EXERCISE DESCRIPTION: Copy out the lines of the records below, and only those lines, from the one with "with at_ := k" through the one with "of an inactive one what R26 says. -/", exactly as they appear.
[Start of Attachment]
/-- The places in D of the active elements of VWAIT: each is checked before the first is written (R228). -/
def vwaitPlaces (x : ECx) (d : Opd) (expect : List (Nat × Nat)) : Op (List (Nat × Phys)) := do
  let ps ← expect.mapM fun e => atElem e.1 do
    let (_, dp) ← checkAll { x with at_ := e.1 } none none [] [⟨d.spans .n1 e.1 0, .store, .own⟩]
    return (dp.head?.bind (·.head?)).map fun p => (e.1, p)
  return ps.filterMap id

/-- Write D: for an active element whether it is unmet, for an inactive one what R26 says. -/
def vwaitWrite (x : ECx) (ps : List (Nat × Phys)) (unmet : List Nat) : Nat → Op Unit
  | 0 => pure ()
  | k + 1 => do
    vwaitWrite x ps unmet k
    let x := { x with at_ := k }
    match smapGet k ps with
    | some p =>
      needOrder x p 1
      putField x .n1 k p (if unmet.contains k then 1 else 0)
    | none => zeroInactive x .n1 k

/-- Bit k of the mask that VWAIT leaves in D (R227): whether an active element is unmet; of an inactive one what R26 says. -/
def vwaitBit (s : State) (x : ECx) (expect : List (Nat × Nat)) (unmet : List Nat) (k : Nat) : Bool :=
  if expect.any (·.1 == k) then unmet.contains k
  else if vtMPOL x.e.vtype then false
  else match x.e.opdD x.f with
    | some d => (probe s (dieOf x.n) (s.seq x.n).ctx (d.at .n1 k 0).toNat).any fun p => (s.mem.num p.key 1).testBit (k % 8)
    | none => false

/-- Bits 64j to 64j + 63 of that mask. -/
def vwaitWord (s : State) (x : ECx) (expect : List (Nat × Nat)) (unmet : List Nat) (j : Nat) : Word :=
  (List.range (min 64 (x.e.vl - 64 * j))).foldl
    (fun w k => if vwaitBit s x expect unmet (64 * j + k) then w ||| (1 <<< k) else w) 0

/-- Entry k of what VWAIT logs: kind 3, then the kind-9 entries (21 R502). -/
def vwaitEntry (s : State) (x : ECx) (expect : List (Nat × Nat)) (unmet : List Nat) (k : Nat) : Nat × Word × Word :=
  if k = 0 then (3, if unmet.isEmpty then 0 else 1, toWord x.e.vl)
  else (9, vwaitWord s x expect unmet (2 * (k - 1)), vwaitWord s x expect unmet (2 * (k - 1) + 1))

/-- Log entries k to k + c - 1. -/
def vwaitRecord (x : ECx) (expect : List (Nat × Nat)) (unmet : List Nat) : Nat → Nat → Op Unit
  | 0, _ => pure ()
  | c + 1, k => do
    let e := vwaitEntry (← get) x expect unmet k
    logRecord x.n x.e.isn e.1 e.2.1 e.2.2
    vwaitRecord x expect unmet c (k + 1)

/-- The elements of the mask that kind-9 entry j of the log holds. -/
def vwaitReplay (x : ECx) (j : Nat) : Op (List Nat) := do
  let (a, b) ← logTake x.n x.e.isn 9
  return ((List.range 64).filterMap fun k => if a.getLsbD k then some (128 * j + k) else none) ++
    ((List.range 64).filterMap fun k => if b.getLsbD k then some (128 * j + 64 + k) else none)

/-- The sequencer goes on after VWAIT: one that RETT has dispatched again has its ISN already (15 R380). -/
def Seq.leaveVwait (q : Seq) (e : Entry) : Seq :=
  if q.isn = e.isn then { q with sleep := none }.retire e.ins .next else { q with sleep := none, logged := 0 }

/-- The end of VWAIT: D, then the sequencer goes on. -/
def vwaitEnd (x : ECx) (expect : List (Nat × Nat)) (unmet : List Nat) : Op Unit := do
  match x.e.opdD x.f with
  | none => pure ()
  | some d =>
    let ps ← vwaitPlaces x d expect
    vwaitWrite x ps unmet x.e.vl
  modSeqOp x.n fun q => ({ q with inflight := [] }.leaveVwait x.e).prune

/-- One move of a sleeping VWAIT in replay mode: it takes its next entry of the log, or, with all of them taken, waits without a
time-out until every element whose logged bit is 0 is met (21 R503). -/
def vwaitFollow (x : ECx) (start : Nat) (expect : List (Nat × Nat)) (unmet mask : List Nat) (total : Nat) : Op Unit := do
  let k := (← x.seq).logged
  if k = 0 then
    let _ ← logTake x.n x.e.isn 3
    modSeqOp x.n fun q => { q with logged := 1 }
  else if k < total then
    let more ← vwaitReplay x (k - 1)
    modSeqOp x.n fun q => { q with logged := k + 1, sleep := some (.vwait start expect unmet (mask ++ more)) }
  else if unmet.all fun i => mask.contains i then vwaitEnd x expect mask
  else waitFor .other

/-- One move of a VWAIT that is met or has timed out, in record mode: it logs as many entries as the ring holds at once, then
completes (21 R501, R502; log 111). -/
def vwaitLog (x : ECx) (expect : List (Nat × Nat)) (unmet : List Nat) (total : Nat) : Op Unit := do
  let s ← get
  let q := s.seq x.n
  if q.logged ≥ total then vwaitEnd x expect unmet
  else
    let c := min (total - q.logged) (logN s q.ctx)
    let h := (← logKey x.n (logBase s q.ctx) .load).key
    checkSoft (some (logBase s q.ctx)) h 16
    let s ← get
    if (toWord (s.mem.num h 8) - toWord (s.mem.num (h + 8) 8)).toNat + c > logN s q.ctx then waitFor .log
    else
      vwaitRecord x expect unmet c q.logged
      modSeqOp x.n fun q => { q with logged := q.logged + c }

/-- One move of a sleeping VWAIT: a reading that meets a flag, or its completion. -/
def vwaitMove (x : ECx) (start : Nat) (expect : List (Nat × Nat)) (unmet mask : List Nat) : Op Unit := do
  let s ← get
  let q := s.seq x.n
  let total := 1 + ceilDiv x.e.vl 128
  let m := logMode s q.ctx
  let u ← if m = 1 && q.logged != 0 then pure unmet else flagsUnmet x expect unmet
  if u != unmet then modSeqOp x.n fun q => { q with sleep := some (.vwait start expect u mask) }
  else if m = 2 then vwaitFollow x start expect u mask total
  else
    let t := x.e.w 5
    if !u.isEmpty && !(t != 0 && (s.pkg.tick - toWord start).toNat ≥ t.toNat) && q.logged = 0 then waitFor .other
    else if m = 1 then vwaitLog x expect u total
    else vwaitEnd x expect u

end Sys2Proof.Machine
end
[End of Attachment]
[Start of Attachment]
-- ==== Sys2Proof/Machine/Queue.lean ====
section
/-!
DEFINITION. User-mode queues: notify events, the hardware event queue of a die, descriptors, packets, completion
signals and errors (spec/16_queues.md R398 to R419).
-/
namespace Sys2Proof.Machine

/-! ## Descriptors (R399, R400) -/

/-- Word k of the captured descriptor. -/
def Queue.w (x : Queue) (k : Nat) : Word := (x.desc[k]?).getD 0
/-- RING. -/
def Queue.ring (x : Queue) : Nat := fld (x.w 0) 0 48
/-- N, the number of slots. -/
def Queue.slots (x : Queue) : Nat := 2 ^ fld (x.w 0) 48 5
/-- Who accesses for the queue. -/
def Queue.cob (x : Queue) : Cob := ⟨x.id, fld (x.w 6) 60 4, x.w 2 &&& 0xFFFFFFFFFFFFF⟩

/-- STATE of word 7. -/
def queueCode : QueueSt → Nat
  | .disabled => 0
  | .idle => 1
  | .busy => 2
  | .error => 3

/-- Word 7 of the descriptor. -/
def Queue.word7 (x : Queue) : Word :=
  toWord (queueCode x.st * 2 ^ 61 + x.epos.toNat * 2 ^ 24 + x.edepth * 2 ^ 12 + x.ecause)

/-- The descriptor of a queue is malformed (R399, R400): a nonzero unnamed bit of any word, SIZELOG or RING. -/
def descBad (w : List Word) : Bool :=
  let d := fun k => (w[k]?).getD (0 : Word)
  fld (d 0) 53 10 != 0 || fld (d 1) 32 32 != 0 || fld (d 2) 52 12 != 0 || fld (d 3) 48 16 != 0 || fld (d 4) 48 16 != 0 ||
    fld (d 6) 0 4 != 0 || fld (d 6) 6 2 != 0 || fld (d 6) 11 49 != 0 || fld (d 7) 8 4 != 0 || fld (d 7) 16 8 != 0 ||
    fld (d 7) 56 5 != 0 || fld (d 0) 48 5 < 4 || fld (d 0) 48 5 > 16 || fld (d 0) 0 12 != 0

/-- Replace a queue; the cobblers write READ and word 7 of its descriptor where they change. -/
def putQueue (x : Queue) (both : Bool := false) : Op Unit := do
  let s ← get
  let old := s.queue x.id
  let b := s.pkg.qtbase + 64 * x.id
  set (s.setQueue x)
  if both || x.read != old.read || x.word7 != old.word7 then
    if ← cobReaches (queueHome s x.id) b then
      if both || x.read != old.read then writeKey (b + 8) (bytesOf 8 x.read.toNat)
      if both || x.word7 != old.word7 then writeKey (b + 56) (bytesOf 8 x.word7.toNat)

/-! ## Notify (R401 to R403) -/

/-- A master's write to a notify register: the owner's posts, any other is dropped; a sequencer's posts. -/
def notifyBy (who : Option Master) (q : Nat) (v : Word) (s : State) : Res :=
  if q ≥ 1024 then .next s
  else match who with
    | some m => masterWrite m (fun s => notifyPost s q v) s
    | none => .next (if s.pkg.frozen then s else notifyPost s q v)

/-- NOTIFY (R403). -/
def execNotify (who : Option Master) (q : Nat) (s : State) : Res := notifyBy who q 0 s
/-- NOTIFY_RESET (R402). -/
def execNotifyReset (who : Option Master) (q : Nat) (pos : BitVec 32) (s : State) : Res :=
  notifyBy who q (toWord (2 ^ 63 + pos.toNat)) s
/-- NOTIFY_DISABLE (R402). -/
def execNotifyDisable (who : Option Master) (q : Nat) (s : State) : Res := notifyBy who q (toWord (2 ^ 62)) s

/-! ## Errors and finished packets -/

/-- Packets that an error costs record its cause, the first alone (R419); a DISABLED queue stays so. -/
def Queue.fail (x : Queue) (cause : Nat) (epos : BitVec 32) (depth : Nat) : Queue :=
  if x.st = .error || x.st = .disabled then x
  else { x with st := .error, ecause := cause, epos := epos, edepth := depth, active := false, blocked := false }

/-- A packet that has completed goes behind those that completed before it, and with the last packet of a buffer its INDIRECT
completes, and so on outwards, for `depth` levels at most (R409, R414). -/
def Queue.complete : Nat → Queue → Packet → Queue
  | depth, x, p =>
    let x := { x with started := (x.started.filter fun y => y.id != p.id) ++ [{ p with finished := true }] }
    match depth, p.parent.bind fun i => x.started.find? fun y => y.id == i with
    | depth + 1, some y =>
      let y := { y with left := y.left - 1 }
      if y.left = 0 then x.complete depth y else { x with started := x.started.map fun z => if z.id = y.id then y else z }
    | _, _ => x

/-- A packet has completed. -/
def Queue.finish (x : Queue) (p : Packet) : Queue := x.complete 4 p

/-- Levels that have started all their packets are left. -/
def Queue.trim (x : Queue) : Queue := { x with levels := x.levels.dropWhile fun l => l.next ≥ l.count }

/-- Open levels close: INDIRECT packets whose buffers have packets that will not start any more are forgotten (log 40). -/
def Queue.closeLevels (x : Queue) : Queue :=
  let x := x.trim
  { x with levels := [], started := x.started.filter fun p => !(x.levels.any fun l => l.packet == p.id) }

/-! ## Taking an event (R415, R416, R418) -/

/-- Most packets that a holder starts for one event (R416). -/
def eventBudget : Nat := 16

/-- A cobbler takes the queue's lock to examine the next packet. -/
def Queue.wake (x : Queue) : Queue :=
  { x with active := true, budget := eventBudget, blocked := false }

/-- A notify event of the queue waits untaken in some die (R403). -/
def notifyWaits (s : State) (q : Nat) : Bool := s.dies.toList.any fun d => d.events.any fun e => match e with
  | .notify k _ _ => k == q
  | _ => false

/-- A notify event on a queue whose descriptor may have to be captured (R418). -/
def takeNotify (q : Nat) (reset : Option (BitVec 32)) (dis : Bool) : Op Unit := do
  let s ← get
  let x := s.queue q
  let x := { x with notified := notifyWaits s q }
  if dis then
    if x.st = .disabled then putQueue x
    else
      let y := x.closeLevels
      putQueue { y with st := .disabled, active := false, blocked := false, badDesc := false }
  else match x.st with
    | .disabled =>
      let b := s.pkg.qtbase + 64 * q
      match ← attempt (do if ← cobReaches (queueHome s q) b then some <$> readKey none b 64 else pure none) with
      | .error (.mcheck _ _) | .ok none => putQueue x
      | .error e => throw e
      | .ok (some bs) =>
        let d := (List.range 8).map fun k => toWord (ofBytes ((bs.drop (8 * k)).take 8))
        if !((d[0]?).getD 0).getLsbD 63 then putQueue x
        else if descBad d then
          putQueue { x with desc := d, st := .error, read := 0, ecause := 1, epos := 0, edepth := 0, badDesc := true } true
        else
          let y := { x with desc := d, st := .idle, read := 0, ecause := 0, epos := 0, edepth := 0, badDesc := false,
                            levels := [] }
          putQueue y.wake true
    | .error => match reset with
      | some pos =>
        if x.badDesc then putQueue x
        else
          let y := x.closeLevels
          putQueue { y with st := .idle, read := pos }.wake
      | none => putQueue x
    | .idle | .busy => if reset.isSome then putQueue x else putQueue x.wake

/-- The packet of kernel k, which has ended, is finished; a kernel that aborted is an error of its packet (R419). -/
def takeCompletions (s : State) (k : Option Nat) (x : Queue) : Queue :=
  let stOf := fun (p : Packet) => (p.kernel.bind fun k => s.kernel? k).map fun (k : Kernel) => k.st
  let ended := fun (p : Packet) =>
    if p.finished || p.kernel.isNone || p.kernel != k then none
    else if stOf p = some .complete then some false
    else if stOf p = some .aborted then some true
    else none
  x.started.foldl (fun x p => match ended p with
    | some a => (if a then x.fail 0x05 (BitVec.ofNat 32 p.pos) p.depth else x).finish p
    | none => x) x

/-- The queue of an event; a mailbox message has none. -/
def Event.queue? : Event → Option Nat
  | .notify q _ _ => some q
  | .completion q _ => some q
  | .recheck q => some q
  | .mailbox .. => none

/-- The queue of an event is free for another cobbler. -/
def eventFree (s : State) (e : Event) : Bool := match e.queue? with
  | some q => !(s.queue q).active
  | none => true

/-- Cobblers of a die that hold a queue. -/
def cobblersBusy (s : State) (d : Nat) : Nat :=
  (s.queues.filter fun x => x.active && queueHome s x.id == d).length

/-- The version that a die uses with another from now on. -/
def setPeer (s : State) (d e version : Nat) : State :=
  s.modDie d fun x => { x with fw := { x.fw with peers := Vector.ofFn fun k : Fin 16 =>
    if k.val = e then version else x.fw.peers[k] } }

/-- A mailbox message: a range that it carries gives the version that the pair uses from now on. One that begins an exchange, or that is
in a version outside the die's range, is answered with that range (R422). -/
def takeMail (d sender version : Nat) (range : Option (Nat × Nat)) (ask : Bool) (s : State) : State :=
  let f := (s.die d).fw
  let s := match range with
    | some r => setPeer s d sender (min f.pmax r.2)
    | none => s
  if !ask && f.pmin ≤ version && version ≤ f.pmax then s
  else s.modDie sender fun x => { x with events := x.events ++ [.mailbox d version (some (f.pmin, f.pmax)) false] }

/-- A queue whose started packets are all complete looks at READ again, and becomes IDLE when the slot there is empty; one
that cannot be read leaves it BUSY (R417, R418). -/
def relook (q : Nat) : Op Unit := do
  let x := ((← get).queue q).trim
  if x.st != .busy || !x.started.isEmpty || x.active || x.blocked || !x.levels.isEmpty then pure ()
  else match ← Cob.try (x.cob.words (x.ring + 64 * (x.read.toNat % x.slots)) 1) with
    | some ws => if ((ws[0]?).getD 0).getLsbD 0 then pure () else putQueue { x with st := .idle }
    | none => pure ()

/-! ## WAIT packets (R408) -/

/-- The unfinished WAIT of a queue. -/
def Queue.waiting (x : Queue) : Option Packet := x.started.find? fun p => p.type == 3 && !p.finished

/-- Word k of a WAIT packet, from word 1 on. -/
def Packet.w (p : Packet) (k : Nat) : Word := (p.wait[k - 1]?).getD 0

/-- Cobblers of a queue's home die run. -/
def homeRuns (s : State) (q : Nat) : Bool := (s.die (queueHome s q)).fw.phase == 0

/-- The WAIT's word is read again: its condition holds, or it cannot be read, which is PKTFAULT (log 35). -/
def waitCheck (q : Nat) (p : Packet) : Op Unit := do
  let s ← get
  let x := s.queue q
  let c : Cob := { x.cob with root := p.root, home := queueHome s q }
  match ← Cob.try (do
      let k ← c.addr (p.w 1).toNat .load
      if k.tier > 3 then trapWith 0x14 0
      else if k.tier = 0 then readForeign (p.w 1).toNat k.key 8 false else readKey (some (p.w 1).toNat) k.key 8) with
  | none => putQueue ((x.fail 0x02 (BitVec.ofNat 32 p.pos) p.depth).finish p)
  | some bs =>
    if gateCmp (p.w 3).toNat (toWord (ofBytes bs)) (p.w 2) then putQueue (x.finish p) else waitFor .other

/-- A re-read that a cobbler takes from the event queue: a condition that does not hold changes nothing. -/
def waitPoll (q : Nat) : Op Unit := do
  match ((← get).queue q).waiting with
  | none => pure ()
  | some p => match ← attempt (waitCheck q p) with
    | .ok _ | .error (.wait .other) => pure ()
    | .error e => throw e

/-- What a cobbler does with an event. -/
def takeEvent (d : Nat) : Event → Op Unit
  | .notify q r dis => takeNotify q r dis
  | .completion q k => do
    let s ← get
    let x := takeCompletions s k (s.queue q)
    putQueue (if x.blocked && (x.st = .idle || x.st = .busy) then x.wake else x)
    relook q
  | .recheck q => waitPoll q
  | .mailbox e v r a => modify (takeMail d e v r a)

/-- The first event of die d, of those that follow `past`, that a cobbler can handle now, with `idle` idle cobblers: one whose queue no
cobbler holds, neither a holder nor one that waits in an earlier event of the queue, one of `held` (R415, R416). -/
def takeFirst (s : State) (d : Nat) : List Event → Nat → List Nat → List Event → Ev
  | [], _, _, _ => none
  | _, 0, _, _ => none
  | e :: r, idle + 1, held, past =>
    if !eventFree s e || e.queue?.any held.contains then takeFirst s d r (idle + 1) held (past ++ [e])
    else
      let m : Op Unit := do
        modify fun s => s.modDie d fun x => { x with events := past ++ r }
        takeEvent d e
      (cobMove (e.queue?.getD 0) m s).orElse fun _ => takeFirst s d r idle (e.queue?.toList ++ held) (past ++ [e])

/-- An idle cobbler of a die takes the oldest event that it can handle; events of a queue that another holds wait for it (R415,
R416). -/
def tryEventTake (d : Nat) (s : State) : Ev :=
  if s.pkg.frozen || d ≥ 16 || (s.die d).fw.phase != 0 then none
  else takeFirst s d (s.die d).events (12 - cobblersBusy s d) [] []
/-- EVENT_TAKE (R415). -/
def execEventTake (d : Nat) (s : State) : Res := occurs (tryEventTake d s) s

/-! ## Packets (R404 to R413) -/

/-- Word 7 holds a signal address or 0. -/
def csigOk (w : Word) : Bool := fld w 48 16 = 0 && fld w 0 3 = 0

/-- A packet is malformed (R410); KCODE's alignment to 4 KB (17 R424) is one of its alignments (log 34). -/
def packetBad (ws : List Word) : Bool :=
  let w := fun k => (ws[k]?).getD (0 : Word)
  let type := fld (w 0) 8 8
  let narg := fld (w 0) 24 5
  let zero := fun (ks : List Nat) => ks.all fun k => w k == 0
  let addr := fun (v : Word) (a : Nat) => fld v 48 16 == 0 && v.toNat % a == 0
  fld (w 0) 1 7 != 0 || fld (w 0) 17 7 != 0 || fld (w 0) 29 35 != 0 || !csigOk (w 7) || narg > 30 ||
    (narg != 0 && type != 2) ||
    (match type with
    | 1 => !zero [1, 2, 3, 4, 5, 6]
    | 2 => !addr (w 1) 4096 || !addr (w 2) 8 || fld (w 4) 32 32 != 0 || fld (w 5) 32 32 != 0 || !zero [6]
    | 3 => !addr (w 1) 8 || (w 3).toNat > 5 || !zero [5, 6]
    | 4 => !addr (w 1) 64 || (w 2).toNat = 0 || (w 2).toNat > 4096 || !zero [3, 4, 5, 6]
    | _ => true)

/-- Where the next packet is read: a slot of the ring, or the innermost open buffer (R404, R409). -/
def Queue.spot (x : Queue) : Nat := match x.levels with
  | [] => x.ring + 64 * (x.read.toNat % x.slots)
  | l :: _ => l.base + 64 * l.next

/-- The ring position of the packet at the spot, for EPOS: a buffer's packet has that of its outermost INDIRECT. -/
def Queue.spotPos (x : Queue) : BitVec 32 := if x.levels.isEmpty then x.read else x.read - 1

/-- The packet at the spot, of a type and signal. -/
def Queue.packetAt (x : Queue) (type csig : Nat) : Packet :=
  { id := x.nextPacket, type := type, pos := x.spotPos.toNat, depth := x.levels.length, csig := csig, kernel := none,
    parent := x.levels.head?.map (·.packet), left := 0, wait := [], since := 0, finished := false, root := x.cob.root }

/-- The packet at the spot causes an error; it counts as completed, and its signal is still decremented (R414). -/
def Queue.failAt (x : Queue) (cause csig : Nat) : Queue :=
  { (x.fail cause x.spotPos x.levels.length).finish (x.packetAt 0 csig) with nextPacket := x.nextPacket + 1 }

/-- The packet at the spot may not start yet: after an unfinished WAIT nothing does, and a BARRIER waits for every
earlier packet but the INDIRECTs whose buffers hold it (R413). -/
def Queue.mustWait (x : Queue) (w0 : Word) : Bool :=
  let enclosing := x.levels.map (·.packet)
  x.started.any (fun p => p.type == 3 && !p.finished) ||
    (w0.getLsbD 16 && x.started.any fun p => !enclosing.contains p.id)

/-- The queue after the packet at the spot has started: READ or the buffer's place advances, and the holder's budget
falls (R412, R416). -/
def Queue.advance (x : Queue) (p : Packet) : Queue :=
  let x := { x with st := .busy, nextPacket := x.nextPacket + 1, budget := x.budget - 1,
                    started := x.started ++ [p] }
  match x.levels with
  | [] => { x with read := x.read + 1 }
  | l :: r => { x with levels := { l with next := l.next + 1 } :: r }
[End of Attachment]
RESULT OF THIS EXERCISE:
    let x := { x with at_ := k }
    match smapGet k ps with
    | some p =>
      needOrder x p 1
      putField x .n1 k p (if unmet.contains k then 1 else 0)
    | none => zeroInactive x .n1 k

/-- Bit k of the mask that VWAIT leaves in D (R227): whether an active element is unmet; of an inactive one what R26 says. -/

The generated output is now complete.